Circa 2400 BC, the Sumerians began to lose control of their territory to the Akkadians, a Semitic-speaking group of peoples, who soon dominated the region of Sumer. But they, in turn, yielded to the Gutians c. 2200 BC. Then, after a brief Sumerian revival (c. 2100-2000 BC), the entire region was conquered by the Amorites c. 2000 BC.

The new millennium brought more chaos, with first the Babylonians, then the Kassites, and finally the Assyrians rising to power. But, amazingly, throughout all of these turbulent centuries, the religion of the Sumerians survived virtually intact. By and large, the same gods were worshipped, the same temples and ziggurats were repaired or rebuilt, and the same myths were copied and translated piously, with only minor adaptations or alterations.
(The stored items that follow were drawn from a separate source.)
theorem witness_ConverterLinksComeUp_1 :
    ∃ s : State, ∃ g : Fin 8, ∃ k : Fin 8, s.groupValid (Fin.val g) [Fin.val k] = true :=
  ⟨State.reset, 0, 0,
    by decide +kernel⟩
theorem witness_ConverterLinksComeUp_2 :
    ∃ s : State, ∃ g : Fin 8, ∃ k : Fin 8, s.groupValid (Fin.val g) [Fin.val k] = false :=
  ⟨(let s := (State.reset.withLink 0 0 0 0); { s with ctrl := { s.ctrl with shadow := Table.set resetWord s.ctrl.shadow (R.CVL_LK_CTRL 0 0) 0x80000000 } }), 0, 0,
    by decide +kernel⟩
theorem witness_ConverterLinksComeUp_3 :
    ∃ ratio : Nat, ∃ c : List LinkCfg, groupOk ratio c = true :=
  ⟨0, [],
    by decide +kernel⟩
theorem witness_ConverterLinksComeUp_4 :
    ∃ c : LinkCfg, ∃ ratio : Nat, c.ok ratio = true :=
  ⟨⟨0x21FE0, 0x100, 0, true⟩, 20,
    by decide +kernel⟩
theorem witness_ConverterLinksComeUp_5 :
    ∃ s : State, ∃ g : Fin 8, ∃ k : Fin 8, (s.liveCfg g.val k.val).en = true :=
  ⟨(State.reset.withLink 0 0 0x21FE0 0x100), 0, 0,
    by decide +kernel⟩
theorem witness_ConverterLinksComeUp_6 :
    ∃ s : State, ∃ g : Fin 8, ∃ k : Fin 8, (s.liveCfg g.val k.val).en = false :=
  ⟨State.reset, 0, 0,
    by decide +kernel⟩
theorem witness_ConverterLinksComeUp_7 :
    ∃ s : State, ∃ g : Fin 8, ∃ w : Word, s.bit (F.CVL_G_CTRL_pll_en g.val) = false ∧ w.getLsbD 31 = true ∧ (bitsOf w 0 8 < 8 ∨ 200 < bitsOf w 0 8) :=
  ⟨(State.reset.setBit (F.CVL_G_CTRL_pll_en 0) false), 0, 0x80000000,
    by decide +kernel, by decide +kernel, by decide +kernel⟩
theorem witness_ConverterLinksComeUp_8 :
    ∃ s : State, ∃ g : Fin 8, ∃ w : Word, s.bit (F.CVL_G_CTRL_pll_en g.val) = false ∧ w.getLsbD 31 = false :=
  ⟨(State.reset.setBit (F.CVL_G_CTRL_pll_en 0) false), 0, 0,
    by decide +kernel, by decide +kernel⟩
theorem witness_ConverterLinksComeUp_9 :
    ∃ s : State, ∃ g : Fin 8, ∃ w : Word, s.bit (F.CVL_G_CTRL_pll_en g.val) = false ∧ w.getLsbD 31 = true ∧ 8 ≤ bitsOf w 0 8 ∧ bitsOf w 0 8 ≤ 200 :=
  ⟨(State.reset.setBit (F.CVL_G_CTRL_pll_en 0) false), 0, 0x80000008,
    by decide +kernel, by decide +kernel, by decide +kernel, by decide +kernel⟩
theorem witness_ConverterLinksComeUp_10 :
    ∃ s : State, ∃ m : Master, ∃ g : Fin 8, ∃ w : Word, ∃ u : State, u = s.setReg (R.CVL_G_CUE g.val) (w &&& 0x200000F7#32) ∧ u.holds m (sysrefClaim g.val) = false :=
  ⟨State.reset, Master.husk, 0, 0, _,
    rfl, by decide +kernel⟩
theorem witness_ConverterLinksComeUp_11 :
    ∃ s : State, ∃ m : Master, ∃ g : Fin 8, ∃ w : Word, ∃ u : State, u = s.setReg (R.CVL_G_CUE g.val) (w &&& 0x200000F7#32) ∧ u.holds m (sysrefClaim g.val) = true :=
  ⟨(State.reset.setHolder (sysrefClaim 0) (some Master.husk)), Master.husk, 0, 0, _,
    rfl, by decide +kernel⟩
theorem witness_ConverterLinksComeUp_12 :
    ∃ s : State, ∃ g : Fin 8, ∃ w : Word, ∃ u : State, u = s.setReg (R.CVL_G_CUE g.val) (w &&& 0x200000F7#32) :=
  ⟨State.reset, 0, 0, _,
    rfl⟩
theorem witness_ConverterLinksComeUp_13 :
    ∃ s : State, ∃ g : Fin 8, (s.cvGroup g.val).instant = true :=
  ⟨(let s := State.reset; s.setCvGroup 0 { s.cvGroup 0 with instant := true }), 0,
    by decide +kernel⟩
theorem witness_ConverterLinksComeUp_14 :
    ∃ s : State, ∃ g : Fin 8, (s.cvGroup g.val).restart = some false :=
  ⟨(let s := State.reset; s.setCvGroup 0 { s.cvGroup 0 with restart := some false }), 0,
    by decide +kernel⟩
theorem witness_ConverterLinksComeUp_16 :
    ∃ s : State, ∃ g : Fin 8, ∃ m : Master, (s.cvGroup g.val).periodic = some m ∧ s.holds m (sysrefClaim g.val) = true ∧ (s.fld (F.CVL_G_SYSREF_pulses g.val) = 0 ∨ (s.cvGroup g.val).left ≠ 0) :=
  ⟨(((let s := State.reset; s.setCvGroup 0 { s.cvGroup 0 with periodic := some Master.husk }).setHolder (sysrefClaim 0) (some Master.husk)).setFld (F.CVL_G_SYSREF_pulses 0) 0), 0, Master.husk,
    by decide +kernel, by decide +kernel, by decide +kernel⟩
theorem witness_ConverterLinksComeUp_17 :
    ∃ s : State, ∃ g : Fin 8, ∃ m : Master, (s.cvGroup g.val).periodic = some m ∧ s.holds m (sysrefClaim g.val) = false :=
  ⟨(let s := State.reset; s.setCvGroup 0 { s.cvGroup 0 with periodic := some Master.husk }), 0, Master.husk,
    by decide +kernel, by decide +kernel⟩
theorem witness_ConverterLinksComeUp_18 :
    ∃ s : State, ∃ n : Fin 64, ∃ k : Nat, s.lanesRun = true ∧ s.bit (F.CVL_LANE_STATUS_fault n.val) = false ∧ k = s.fld (F.CVL_LANE_STATUS_link_rx n.val) ∧ k ≤ 3 ∧ s.lkState (n.val / 8) k = LkState.cgs :=
  ⟨(((State.reset.inMode Mode.service).setFld (F.CVL_LANE_STATUS_link_rx 0) 0).setLk 0 0 LkState.cgs), 0, 0,
    by decide +kernel, by decide +kernel, by decide +kernel, by decide +kernel, by decide +kernel⟩
theorem witness_ConverterLinksComeUp_19 :
    ∃ s : State, ∃ g : Fin 8, ∃ k : Fin 4, s.lkState g.val k.val = LkState.cgs ∧ (s.liveCfg g.val k.val).sub1 = true ∧ s.allCgs g.val k.val = true ∧ (s.cvGroup g.val).lmfc = true :=
  ⟨(let s := (((State.reset.withLink 0 0 0x21FE0 0x40000100).setLk 0 0 LkState.cgs).setBit (F.CVL_LANE_STATUS_cgs 0) true); s.setCvGroup 0 { s.cvGroup 0 with lmfc := true }), 0, 0,
    by decide +kernel, by decide +kernel, by decide +kernel, by decide +kernel⟩
theorem witness_ConverterLinksComeUp_20 :
    ∃ k : Nat, k < 8 :=
  ⟨0,
    by decide +kernel⟩
theorem witness_ConverterLinksComeUp_21 :
    ∃ s : State, ∃ g : Fin 8, ∃ k : Fin 4, ∃ a : Bool, s.lkState g.val k.val = LkState.ilas ∧ (s.cvLink g.val k.val).multiframes < 3 ∧ ((s.cvLink g.val k.val).multiframes ≠ 1 ∨ a = true) :=
  ⟨(State.reset.setLk 0 0 LkState.ilas), 0, 0, false,
    by decide +kernel, by decide +kernel, by decide +kernel⟩
theorem witness_ConverterLinksComeUp_22 :
    ∃ s : State, ∃ g : Fin 8, ∃ k : Fin 4, s.lkState g.val k.val = LkState.ilas ∧ (s.cvLink g.val k.val).multiframes = 3 :=
  ⟨(let s := (State.reset.setLk 0 0 LkState.ilas); s.setCvLink 0 0 { s.cvLink 0 0 with multiframes := 3 }), 0, 0,
    by decide +kernel, by decide +kernel⟩
theorem witness_ConverterLinksComeUp_23 :
    ∃ s : State, ∃ g : Fin 8, ∃ k : Fin 4, s.lkState g.val k.val = LkState.aligning :=
  ⟨(State.reset.setLk 0 0 LkState.aligning), 0, 0,
    by decide +kernel⟩
theorem witness_ConverterLinksComeUp_24 :
    ∃ s : State, ∃ g : Fin 8, ∃ k : Fin 4, s.lkState g.val k.val ≠ LkState.aligning :=
  ⟨State.reset, 0, 0,
    by decide +kernel⟩
theorem witness_ConverterLinksComeUp_25 :
    ∃ s : State, ∃ g : Fin 8, ∃ k : Fin 4, (s.liveCfg g.val (4 + k.val)).en = true ∧ (s.liveCfg g.val (4 + k.val)).raw = false :=
  ⟨(State.reset.withLink 0 4 0x21FE0 0x100), 0, 0,
    by decide +kernel, by decide +kernel⟩
theorem witness_ConverterLinksComeUp_26 :
    ∃ s : State, ∃ g : Fin 8, (s.cvGroup g.val).lmfc = true :=
  ⟨(let s := State.reset; s.setCvGroup 0 { s.cvGroup 0 with lmfc := true }), 0,
    by decide +kernel⟩
theorem witness_ConverterLinksComeUp_27 :
    ∃ s : State, ∃ g : Nat, ∃ k : Nat, k < 8 ∧ (s.liveCfg g k).en = true ∧ (s.liveCfg g k).raw = false ∧ s.lkState g k = LkState.ilas ∧ (s.cvLink g k).multiframes = 3 :=
  ⟨(let s := ((State.reset.withLink 0 0 0x21FE0 0x100).setLk 0 0 LkState.ilas); s.setCvLink 0 0 { s.cvLink 0 0 with multiframes := 3 }), 0, 0,
    by decide +kernel, by decide +kernel, by decide +kernel, by decide +kernel, by decide +kernel⟩
theorem witness_ConverterDataFlows_1 :
    ∃ s : State, ∃ g : Fin 8, ∃ k : Fin 4, ∃ f : FrameIn, s.lkState g.val k.val = LkState.data ∧ s.hasFault g.val k.val = false ∧ FrameIn.errors f = [] ∧ FrameIn.late f = 0 ∧ FrameIn.astray f = none :=
  ⟨(State.reset.setLk 0 0 LkState.data), 0, 0, { words := [] },
    by decide +kernel, by decide +kernel, by decide +kernel, by decide +kernel, by decide +kernel⟩
theorem witness_ConverterDataFlows_2 :
    ∃ s : State, ∃ g : Fin 8, ∃ k : Fin 4, (s.lkState g.val k.val ≠ LkState.data ∨ s.hasFault g.val k.val = true) :=
  ⟨State.reset, 0, 0,
    by decide +kernel⟩
theorem witness_ConverterDataFlows_3 :
    ∃ s : State, ∃ g : Nat, ∃ k : Nat, (s.cvLink g k).findex % (s.liveCfg g k).b = 0 ∧ 1 < (s.liveCfg g k).b :=
  ⟨(State.reset.withLink 0 0 0x21FE0 0x200), 0, 0,
    by decide +kernel, by decide +kernel⟩
theorem witness_ConverterDataFlows_4 :
    ∃ s : State, ∃ g : Nat, ∃ k : Nat, ∃ x : RxBlock, (s.cvLink g k).findex % (s.liveCfg g k).b ≠ 0 ∧ (s.cvLink g k).making = some x ∧ x.frames + 1 = (s.liveCfg g k).b :=
  ⟨(let s := (State.reset.withLink 0 0 0x21FE0 0x200); s.setCvLink 0 0 { s.cvLink 0 0 with findex := 1, making := some ⟨0, 0, 1, [], false, false, false⟩ }), 0, 0, ⟨0, 0, 1, [], false, false, false⟩,
    by decide +kernel, by decide +kernel, by decide +kernel⟩
theorem witness_ConverterDataFlows_5 :
    ∃ s : State, ∃ g : Fin 8, ∃ k : Fin 4, ∃ x : RxBlock, ∃ l : List RxBlock, (s.cvLink g.val k.val).complete = x :: l ∧ s.cvlFrozen = false :=
  ⟨(let s := State.reset; s.setCvLink 0 0 { s.cvLink 0 0 with complete := [⟨0, 0, 1, [], false, false, false⟩] }), 0, 0, ⟨0, 0, 1, [], false, false, false⟩, [],
    by decide +kernel, by decide +kernel⟩
theorem witness_ConverterDataFlows_6 :
    ∃ s : State, ∃ g : Fin 8, ∃ k : Fin 4, ∃ x : RxBlock, ∃ l : List RxBlock, (s.cvLink g.val k.val).complete = x :: l ∧ s.cvlFrozen = false :=
  ⟨(let s := State.reset; s.setCvLink 0 0 { s.cvLink 0 0 with complete := [⟨0, 0, 1, [], false, false, false⟩] }), 0, 0, ⟨0, 0, 1, [], false, false, false⟩, [],
    by decide +kernel, by decide +kernel⟩
theorem witness_ConverterDataFlows_7 :
    ∃ c : LinkCfg, c.packed = true :=
  ⟨⟨0x21FE0, 0x01000100, 0, true⟩,
    by decide +kernel⟩
theorem witness_ConverterDataFlows_8 :
    ∃ s : State, ∃ g : Fin 8, ∃ p : List Byte, s.txHeld g.val + List.length p ≤ 65536 ∧ (s.cvGroup g.val).waiting = [] :=
  ⟨(let s := State.reset; s.setCvGroup 0 { s.cvGroup 0 with waiting := [] }), 0, [],
    by decide +kernel, by decide +kernel⟩
theorem witness_ConverterDataFlows_9 :
    ∃ s : State, ∃ g : Fin 8, ∃ p : List Byte, 65536 < s.txHeld g.val + List.length p :=
  ⟨(let s := State.reset; s.setCvLink 0 4 { s.cvLink 0 4 with queue := [⟨0, 1, [], false, 65536⟩] }), 0, [0],
    by decide +kernel⟩
theorem witness_ConverterDataFlows_10 :
    ∃ s : State, ∃ g : Nat, ∃ p : List Byte, ∃ b : Bool, ∃ k : Nat, ∃ t : Word, ∃ n : Nat, s.blockFor g false p = some (k, t, n) ∧ s.classOf t ≠ .outside ∧ b = false :=
  ⟨(State.reset.withLink 0 4 0x21FE0 0x100), 0, [0, 0, 0, 0, 0, 0, 0, 0, 0, 0, 0, 0, 0, 1, 0, 0], _, 4, 0, 0,
    by decide +kernel, by decide +kernel, rfl⟩
theorem witness_ConverterDataFlows_11 :
    ∃ s : State, ∃ g : Nat, ∃ p : List Byte, ∃ k : Nat, ∃ t : Word, ∃ n : Nat, s.blockFor g false p = some (k, t, n) ∧ s.classOf t = .outside :=
  ⟨(State.reset.withLink 0 4 0x21FE0 0x100), 0, [0, 0, 0, 0, 0, 0x1F, 0, 0, 0, 0, 0, 0, 0, 1, 0, 0], 4, 0x7C000000, 0,
    by decide +kernel, by decide +kernel⟩
theorem witness_ConverterDataFlows_12 :
    ∃ s : State, ∃ g : Fin 8, ∃ k : Fin 4, ∃ i : BitVec 16, ∃ x : TxBlock, ∃ l : List TxBlock, s.lkState g.val (4 + k.val) = LkState.data ∧ (s.cvLink g.val (4 + k.val)).queue = x :: l ∧ x.due ≤ s.now ∧ s.cvlFrozen = false ∧ x.bad = false ∧ (s.cvGroup g.val).waiting = [] ∧ BitVec.toNat i = 0 :=
  ⟨(let s := (State.reset.setLk 0 4 LkState.data); s.setCvLink 0 4 { s.cvLink 0 4 with queue := [⟨0, 1, [], false, 16⟩] }), 0, 0, 0, ⟨0, 1, [], false, 16⟩, [],
    by decide +kernel, by decide +kernel, by decide +kernel, by decide +kernel, by decide +kernel, by decide +kernel, by decide +kernel⟩
theorem witness_ConverterDataFlows_13 :
    ∃ s : State, ∃ n : Fin 64, s.lanesRun = true ∧ s.bit (F.CVL_LANE_STATUS_fault n.val) = false ∧ s.fld (F.CVL_LANE_STATUS_link_rx n.val) = 15 :=
  ⟨(((State.reset.setBit (F.CVL_LANE_STATUS_fault 0) false).setFld (F.CVL_LANE_STATUS_link_rx 0) 15).inMode Mode.service), 0,
    by decide +kernel, by decide +kernel, by decide +kernel⟩
theorem witness_ConverterDataFlows_14 :
    ∃ s : State, ∃ n : Fin 64, s.bit (F.CVL_LANE_STATUS_fault n.val) = true :=
  ⟨(State.reset.setBit (F.CVL_LANE_STATUS_fault 0) true), 0,
    by decide +kernel⟩
theorem witness_ConverterDataFlows_15 :
    ∃ s : State, ∃ n : Fin 64, ∃ w : Word, s.bit (F.CVL_EYE_CTRL_busy n.val) = false ∧ (s.fld (F.CVL_LANE_STATUS_link_rx n.val) ≠ 15 ∨ s.bit (F.CVL_LANE_CTRL_test_rx n.val) = true) ∧ 20 ≤ bitsOf w 22 6 ∧ bitsOf w 22 6 ≤ 40 ∧ bitsOf w 8 7 ≠ 64 :=
  ⟨(State.reset.setFld (F.CVL_LANE_STATUS_link_rx 0) 0), 0, 0x05000000,
    by decide +kernel, by decide +kernel, by decide +kernel, by decide +kernel, by decide +kernel⟩
theorem witness_ConverterDataFlows_16 :
    ∃ s : State, ∃ n : Fin 64, s.bit (F.CVL_EYE_CTRL_busy n.val) = false ∧ s.fld (F.CVL_LANE_STATUS_link_rx n.val) = 15 ∧ s.bit (F.CVL_LANE_CTRL_test_rx n.val) = false :=
  ⟨(((State.reset.setBit (F.CVL_EYE_CTRL_busy 0) false).setFld (F.CVL_LANE_STATUS_link_rx 0) 15).setBit (F.CVL_LANE_CTRL_test_rx 0) false), 0,
    by decide +kernel, by decide +kernel, by decide +kernel⟩
theorem witness_ConverterDataFlows_17 :
    ∃ s : State, ∃ n : Fin 64, s.bit (F.CVL_EYE_CTRL_busy n.val) = true :=
  ⟨(State.reset.setBit (F.CVL_EYE_CTRL_busy 0) true), 0,
    by decide +kernel⟩
theorem witness_ConverterDataFlows_18 :
    ∃ s : State, ∃ n : Fin 64, s.laneUsed n.val = false :=
  ⟨State.reset, 0,
    by decide +kernel⟩
theorem witness_ConverterDataFlows_19 :
    ∃ s : State, ∃ n : Fin 64, s.laneUsed n.val = true ∧ s.bit (F.CVL_LANE_TEST_inj_live n.val) = false :=
  ⟨((State.reset.setBit (F.CVL_LANE_TEST_inj_live 0) false).setFld (F.CVL_LANE_STATUS_link_rx 0) 0), 0,
    by decide +kernel, by decide +kernel⟩
theorem witness_ConverterDataFlows_20 :
    ∃ s : State, ∃ n : Fin 64, 2 ≤ s.fld (F.CVL_LANE_TEST_burst_len n.val) ∧ s.laneUsed n.val = false :=
  ⟨(State.reset.setFld (F.CVL_LANE_TEST_burst_len 0) 2), 0,
    by decide +kernel, by decide +kernel⟩
theorem witness_ConverterDataFlows_21 :
    ∃ s : State, ∃ n : Fin 64, ∃ w : Word, bitsOf w 12 3 ≤ 4 ∧ bitsOf w 4 3 ≤ 4 ∧ s.laneUsed n.val = true ∧ (w.getLsbD 7 = true ∨ w.getLsbD 15 = true) :=
  ⟨(State.reset.setFld (F.CVL_LANE_STATUS_link_rx 0) 0), 0, 0x80,
    by decide +kernel, by decide +kernel, by decide +kernel, by decide +kernel⟩
theorem witness_ConverterDataFlows_22 :
    ∃ s : State, ∃ n : Fin 64, ∃ w : Word, bitsOf w 12 3 ≤ 4 ∧ bitsOf w 4 3 ≤ 4 ∧ s.laneUsed n.val = false ∧ s.bit (F.CVL_LANE_TEST_chk_en n.val) = false :=
  ⟨(State.reset.setBit (F.CVL_LANE_TEST_chk_en 0) false), 0, 0,
    by decide +kernel, by decide +kernel, by decide +kernel, by decide +kernel⟩
theorem witness_ConverterDataFlows_23 :
    ∃ s : State, ∃ n : Fin 64, ∃ e : BitVec 30, s.bit (F.CVL_LANE_TEST_chk_en n.val) = true ∧ (s.bit (F.CVL_LANE_PRBS_ERR_locked n.val) = false ∨ e = 0) :=
  ⟨((State.reset.setBit (F.CVL_LANE_TEST_chk_en 0) true).setBit (F.CVL_LANE_PRBS_ERR_locked 0) false), 0, 0,
    by decide +kernel, by decide +kernel⟩
theorem witness_ConverterDataFlows_24 :
    ∃ s : State, ∃ n : Fin 64, ∃ e : BitVec 30, s.bit (F.CVL_LANE_TEST_chk_en n.val) = true ∧ s.bit (F.CVL_LANE_PRBS_ERR_locked n.val) = true ∧ e ≠ 0 :=
  ⟨((State.reset.setBit (F.CVL_LANE_TEST_chk_en 0) true).setBit (F.CVL_LANE_PRBS_ERR_locked 0) true), 0, 1,
    by decide +kernel, by decide +kernel, by decide +kernel⟩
The ideas and ideals of the Sumerians thus became the basic creed and dogma of much of the ancient Near East, being passed from one generation to another over the course of some three thousand years.

The reason for such constancy was an unprecedented obsession with religion, which was summed up by the Assyriologist Georges Roux as follows:

... for more than three thousand years the religious ideas promoted by the Sumerians played an extraordinary part in the public and private life of the Mesopotamians, modelling their institutions, colouring their works of art and literature, pervading every form of activity... In no other antique society did religion occupy such a prominent position, because in no other antique society did man feel himself so utterly dependent upon the will of the gods... the religious motives should never be forgotten or minimised.

What was the nature of this enduring religion?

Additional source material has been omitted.